Our team has diligently concentrated its efforts on the development of GreptimeDB, a high-performance, distributed time series database which is completely open-sourced.

Recently, while working on our project, we encountered an issue with calling asynchronous Rust code in a synchronous context. After investigating and resolving the issue, we gained a deeper understanding of asynchronous Rust and would like to share our experience with you.

Our project is based on Tokio, which conveniently encapsulates cooperative task running and scheduling in .await calls, making it concise and elegant. However, users who are unfamiliar with the underlying principles may encounter issues and obstacles.

Errors occurred when calling async Rust code from a sync context

The problem came up when we had to execute some asynchronous code in an implementation of a trait defined in a third-party crate, which is, unfortunately, synchronous and we can't modify its definition.

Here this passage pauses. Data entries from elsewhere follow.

/-! ### Region cycles (R9, R23, R206, R299) -/

/-- Count the class of each walker's head in the cycle that has ended (R299, R300). -/
def Unit.tally (un : Unit) : Unit :=
  if un.run = .running ∨ un.run = .frozen then
    { un with
      walkers := un.walkers.map fun (w : Walker) =>
        { w with head := (match w.slot with | .done c _ => modify w.head c (· + 1) | .walking _ => modify w.head 3 (· + 1)) }
      flagCnt := un.walkers.foldl (fun (l : List W64) (w : Walker) =>
        match w.slot with
        | .done 1 (some f) => if flagListed f then modify l f (· + 1) else l
        | _ => l) un.flagCnt }
  else un

/-- A unit enters region cycle `n`. -/
def Unit.openCycle (un : Unit) (n : Nat) : Unit :=
  let un := un.tally
  let un : Unit := { un with
    div := un.divNext, trigs0 := un.trigs.map (·.image n)
    store := un.store.settle fun w => decide (w.at_ + 1200 < n)
    banks := un.banks.filter fun b => decide (n ≤ b.cycle)
    walkers := un.walkers.map fun (w : Walker) =>
      { w with
        was := w.count, slot := if un.run = .frozen then .done 3 none else .done 4 none
        extLast := w.extLast.filter fun e => decide (256 * (n - 1) ≤ e) } }
  if un.run = .running then un.beginCycle n else un

/-- The units of a region. -/
def State.unitsOf (s : State) (i : Nat) : List Nat := (s.units.filter fun e => e.2.region == i).map (·.1)

/-- A unit has come to rest under a freeze request (R258): it runs no cycle, or its walkers have stopped and none issued in this cycle. -/
def Unit.resting (un : Unit) : Bool :=
  match un.run with
  | .running => un.walkers.all fun w => w.stopped && (match w.slot with | .done 0 _ => false | _ => true)
  | .frozen => false
  | _ => true

/-- The region freezes in place of beginning its next cycle (R258, R269, R281) (log 62, DEDUCED). -/
def State.freezeDue (s : State) (i : Nat) : Bool :=
  let r := s.region i
  r.runs && !r.halted && !r.openCyc && (r.stopAt == some r.next ||
    (r.gauge == .draining && s.units.all fun e => e.2.region != i || e.2.resting))

/-- The region halts in place of beginning its next cycle (R289, R294). -/
def Region.haltDue (r : Region) : Bool :=
  !r.openCyc && ((r.steps != 0 && decide (r.steps ≤ r.next)) ||
    (match r.haltAt with | some t => t.le (r.cycleTime r.next) || !r.runs | none => false))

/-- `REGION_CYCLE` (R23): the region's next cycle begins. The cycle that has ended is counted (R299), a release of a multiply that has
completed is made (R168), the walkers may walk (R9) and triggers sense their conditions (R213). -/
def execRegionCycle (i : Nat) (s : State) : Result :=
  .next (
    let r := s.region i
    if !r.runs || r.openCyc || s.freezeDue i || r.haltDue then s
    else
      let s := s.setRegion i fun r => { r with rcc := r.next, fresh := false, openCyc := true }
      (s.unitsOf i).foldl (fun s u =>
        let s := (s.modUnit u fun un => un.openCycle r.next).endMult u
        match s.unit? u with
        | some un => if un.run = .running ∨ un.run = .frozen then s.sense u un r.next else s
        | none => s) s)

/-- Crossings of the kernels of a region, pre-empted ones too, carry DISC on their next output (R259, R295). -/
def State.discontinue (s : State) (i : Nat) : State :=
  let has : Nat → Bool := fun k => ((s.kernels[k]?).map (·.region)) == some i
  { s with crossings := s.crossings.map fun e => (e.1, if has e.2.prodK || has e.2.consK then { e.2 with disc := true } else e.2) }

/-- A jump of `RSC` by `d` beyond its next value (R259, R295): RSCD, DISC and the crossings' marks. -/
def State.jumped (s : State) (i : Nat) (d : Int) : State :=
  let s := s.setStatus i fun r => { r with rscd := d, disc := r.disc || d != 0 }
  if d = 0 then s else s.discontinue i

/-- A freeze request in the current cycle (R258): every walker of the region drains, or stops before its next word. -/
def State.freezeRequest (s : State) (i : Nat) : State :=
  let b := (s.region i).rcc
  let s := s.setStatus i fun r => { r with gauge := .draining, freezeAt := some b, good := 0 }
  (s.unitsOf i).foldl (fun s u => s.modUnit u fun un => if un.run == .running || un.run == .frozen then un.stopPoint b else un) s

/-- A region's measured energy against ENERGY (R271): whether it lies above it is free for each sample (log 42, DESIGN CHOICE); OVER after 16 in a row. -/
def State.meter (s : State) (i : Nat) : State :=
  if ((s.regionRcb i).map (·.energy)).getD 0 = 0 then s
  else
    let (c, s) := s.choose 2
    let run := if c = 1 then (s.region i).overRun + (s.region i).q else 0
    let s := s.setRegion i fun r => { r with overRun := run }
    if 16 ≤ run ∧ !(s.region i).overB then s.setStatus i fun r => { r with overB := true } else s

/-- `SAMPLE_BOUNDARY` (R23): `RSC` is 0 at the first boundary and grows by Q at each later one, or reads what a thaw or a resume gives it
(R259, R295); a unit that an ACTION resumed in a frozen region runs from the thaw's boundary (R257); the clock of the next interval
follows. A region to be shed takes its freeze request here (R271). -/
def execSampleBoundary (i : Nat) (s : State) : Result :=
  .next (
    let r := s.region i
    if !r.openCyc || r.rcc % r.p ≠ 0 then s
    else
      let plain := r.rsc + r.q
      let s : State :=
        match r.thawAt with
        | some (_, v) =>
          let s := s.setRegion i fun r => { r with rsc := v, thawAt := none, thawFrom := none }
          (s.unitsOf i).foldl (fun s u =>
            match (s.unit? u).bind (·.stop) with
            | some st =>
              if (st.action.map (·.1)) = some 1 then
                let s := (s.resumeAt u r.rcc).modUnit u fun un => un.beginCycle r.rcc
                match s.unit? u with
                | some un => s.sense u un r.rcc
                | none => s
              else s
            | none => s) s
        | none =>
          if r.rcc = 0 then s.setRegion i fun r => { r with rsc := 0 }
          else
            match r.jump with
            | some d => (s.setRegion i fun r => { r with rsc := plain + d, jump := none }).jumped i d
            | none => s.setRegion i fun r => { r with rsc := plain }
      let s := (s.pace i).meter i
      if (s.region i).shedding ∧ (s.region i).gauge ≠ .draining then s.freezeRequest i else s)

/-! ### Freeze and thaw (R257-R259, R271) -/

/-- HOLD of a region, in samples (R250). -/
def State.holdOf (s : State) (i : Nat) : Nat := ((s.regionRcb i).map (·.hold)).getD 64
/-- MISS of a region (R250). -/
def State.missOf (s : State) (i : Nat) : Nat := ((s.regionRcb i).map (·.miss)).getD 4

/-- `HOLDOVER_EXPIRY` (R257, R258): the first boundary at which `RSC` has run HOLD samples past holdover entry. -/
def execHoldoverExpiry (i : Nat) (s : State) : Result :=
  .next (
    let r := s.region i
    if r.gauge = .holdover ∧ r.openCyc ∧ r.rcc % r.p = 0 ∧ r.holdRsc + s.holdOf i ≤ r.rsc then s.freezeRequest i else s)

/-- Instants follow the latest sample again, at the period last measured. -/
def Region.resync (r : Region) : Region := { r with srcPeriod := r.measured, stamps := stamp (r.srcN - r.base, r.lastInst) r.stamps }

/-- Plan the thaw of a live-source region from its 8th good sample (R259): the first multiple of Q at least P cycles at f0 after it, and not
before what an ACTION allows (R257); the region restarts so that its next multiple of P falls there. -/
def State.planThaw (s : State) (i : Nat) (t8 : Frac) : State :=
  let s := s.setRegion i Region.resync
  let r := s.region i
  let b := (r.next + r.p - 1) / r.p * r.p
  let lead := r.sourced.scale (b - r.next)
  let lim := ((t8.add ((Frac.ofNat r.p).div r.f0)).max (r.thawFrom.getD ⟨0, 1⟩)).max (s.time.add lead)
  let m := r.sampleAt lim
  let m := if (r.instOf m).lt lim then m + 1 else m
  let k := (m.toNat + r.q - 1) / r.q * r.q
  let t := s.instAhead r k
  let go := t.sub lead
  (s.setRegion i fun r => { r with thawAt := some (t, k), anchor := go, anchorCyc := r.next, period := r.sourced }).timer go (.thaw i)

/-- Plan the thaw of a synthetic region that a fault policy or the watchdog froze (R257): the first generator sample, a multiple of Q from
lock, 2 µs or more after the ACTION. The samples up to it keep the instants that they had. -/
def State.planSynthetic (s : State) (i : Nat) : State :=
  let r := s.region i
  match find s.gens r.src with
  | none => s
  | some g =>
    let b := (r.next + r.p - 1) / r.p * r.p
    let per := (g.period.scale r.q).div (Frac.ofNat r.p)
    let lead := per.scale (b - r.next)
    let m := g.sampleFrom ((r.thawFrom.getD s.time).max (s.time.add lead))
    let k := r.base + (m - r.base + r.q - 1) / r.q * r.q
    let t := g.instOf k
    let go := t.sub lead
    let n := r.rsc + r.q
    (s.setRegion i fun r =>
      { r with thawAt := some (t, n), anchor := go, anchorCyc := r.next, period := per, srcPeriod := g.period
               stamps := stamp (n, t) (stamp (n - 1, r.instOf (n - 1 : Nat)) r.stamps) }).timer go (.thaw i)

/-- A resume action was written at `w` for a unit of a region that a policy or the watchdog froze (R257). -/
def State.allowThaw (s : State) (i : Nat) (w : Frac) : State :=
  let s := s.setRegion i fun r => { r with thawFrom := some (w.add (Frac.ofNat 2000)), good := 0 }
  if isSynthetic (s.region i).src then s.planSynthetic i else s

/-- A unit whose watchdog fired stops with `WATCHDOG` in the first cycle that its region no longer runs (R269), and its pair partner with
it (R282); the cycle that has ended is counted (R299). -/
def State.watchdogStop (s : State) (i u : Nat) : State :=
  let n := (s.region i).next
  let count : Nat → State → State := fun v s => s.modUnit v fun un =>
    { un.tally with fired := false, walkers := un.tally.walkers.map fun w => { w with slot := .done 4 none } }
  match s.unit? u with
  | none => s
  | some un =>
    let s := count u s
    let s := if s.isPaired un then count (partner u) s else s
    let s := s.countStop un .u
    let s := s.setRegion i fun r => { r with rcc := n }
    let s := s.stopOne u .watchdog .u 0 0 Detail.walker
    let s := if s.isPaired un then s.stopPartner u else s
    s.setRegion i fun r => { r with rcc := n - 1 }

/-- `REGION_FREEZE` (R257, R258, R269, R281): `RCC` stops, and the engines stop in that cycle. A unit whose watchdog fired stops with
`WATCHDOG`. A drained region to be shed is saved next (R271); another waits for good samples (log 60, DEDUCED). -/
def execRegionFreeze (i : Nat) (s : State) : Result :=
  .next (
    if !s.freezeDue i then s
    else
      let r := s.region i
      let policy := r.stopAt.isSome
      let s := s.setStatus i fun r =>
        { r with gauge := .frozen, still := if policy then .policy else .drained, stopAt := none, freezeAt := none, thawAt := none, thawFrom := none }
      let fired := s.units.filter fun e => e.2.region == i && e.2.fired
      let s := fired.foldl (fun s e => s.watchdogStop i e.1) s
      if r.shedding then s.timer s.time (.shedSave i)
      else if !policy ∧ 8 ≤ r.good then s.planThaw i (r.lastInst.sub (r.measured.scale (r.good - 8)))
      else s)

/-- `THAW` (R257, R259): the region runs again, with RSCD and DISC set; its walkers go on at the words where they stood, those that drained at their `loop` words (log 61, DEDUCED; log 63, DEDUCED). -/
def execThaw (i : Nat) (s : State) : Result :=
  .next (
    let r := s.region i
    if r.gauge ≠ .frozen ∨ r.thawAt.isNone ∨ r.halted ∨ s.time.lt r.anchor then s
    else
      let s := s.setStatus i fun r => { r with gauge := .locked, still := .no, good := 0, slew := false }
      let s := match r.thawAt with | some (_, v) => s.jumped i ((v : Int) - ((r.rsc + r.q : Nat) : Int)) | none => s
      (s.unitsOf i).foldl (fun s u => s.modUnit u fun un =>
        if un.run == .running && un.request.isNone then { un.rejoin with p0 := none } else un) s)

/-! ### Source samples (R257) -/

/-- The period of a source at the rate f0 of a region. -/
def Region.nominal (r : Region) : Frac := (Frac.ofNat r.p).div (r.f0.scale r.q)

/-- A measured period lies within f0 ± 200 ppm (R257). -/
def Region.inRate (r : Region) (per : Frac) : Bool := ((r.nominal.dist per).le (per.mul ⟨2, 10000⟩))

/-- The instants of a region's samples are their arrivals (R256): not in HOLDOVER, nor while it drains, where they are extrapolated. -/
def Region.follows (r : Region) : Bool := !(r.gauge == .holdover || r.gauge == .draining)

You can check here for the real-world problem that we encountered.

rust

trait Sequencer {
    fn generate(&self) -> Vec<i32>;
}

We use a PlainSequencer to implement this trait, and it relies on some asynchronous calls when implementing the generate function (such as PlainSequencer::generate_async here):

rust

impl PlainSequencer {
    async fn generate_async(&self)->Vec<i32>{
        let mut res = vec![];
        for i in 0..self.bound {
            res.push(i);
            tokio::time::sleep(Duration::from_millis(100)).await;
        }
        res
    }
}

impl Sequencer for PlainSequencer {
    fn generate(&self) -> Vec<i32> {
        self.generate_async().await
    }
}

The problem occurs because generate is a synchronous method that .await cannot be used inside directly.

latex

error[E0728]: `await` is only allowed inside `async` functions and blocks
  --> src/common/tt.rs:32:30
   |
31 | /     fn generate(&self) -> Vec<i32> {
32 | |         self.generate_async().await
   | |                              ^^^^^^ only allowed inside `async` functions and blocks
33 | |     }
   | |_____- this is not `async`

To address this issue, the first thing that came to mind is to use the Runtime::block_on method of Tokio runtime, which blocks current thread until the future completes.

rust

impl Sequencer for PlainSequencer {
    fn generate(&self) -> Vec<i32> {
        RUNTIME.block_on(async{
            self.generate_async().await
        })
    }
}

#[cfg(test)]
mod tests{
    #[tokio::test]
    async fn test_sync_method() {
        let sequencer = PlainSequencer {
            bound: 3
        };
        let vec = sequencer.generate();
        println!("vec: {:?}", vec);
    }
}

Though compiled successfully, an error occurs when running the code:

latex

Cannot start a runtime from within a runtime. This happens because a function (like `block_on`) attempted to block the current thread while the thread is being used to drive asynchronous tasks.
thread 'tests::test_sync_method' panicked at 'Cannot start a runtime from within a runtime. This happens because a function (like `block_on`) attempted to block the current thread while the thread is being used to drive asynchronous tasks.', /Users/lei/.cargo/registry/src/github.com-1ecc6299db9ec823/tokio-1.17.0/src/runtime/enter.rs:39:9

The error suggests that it's not allowed to start another runtime from within a runtime that is currently being executed.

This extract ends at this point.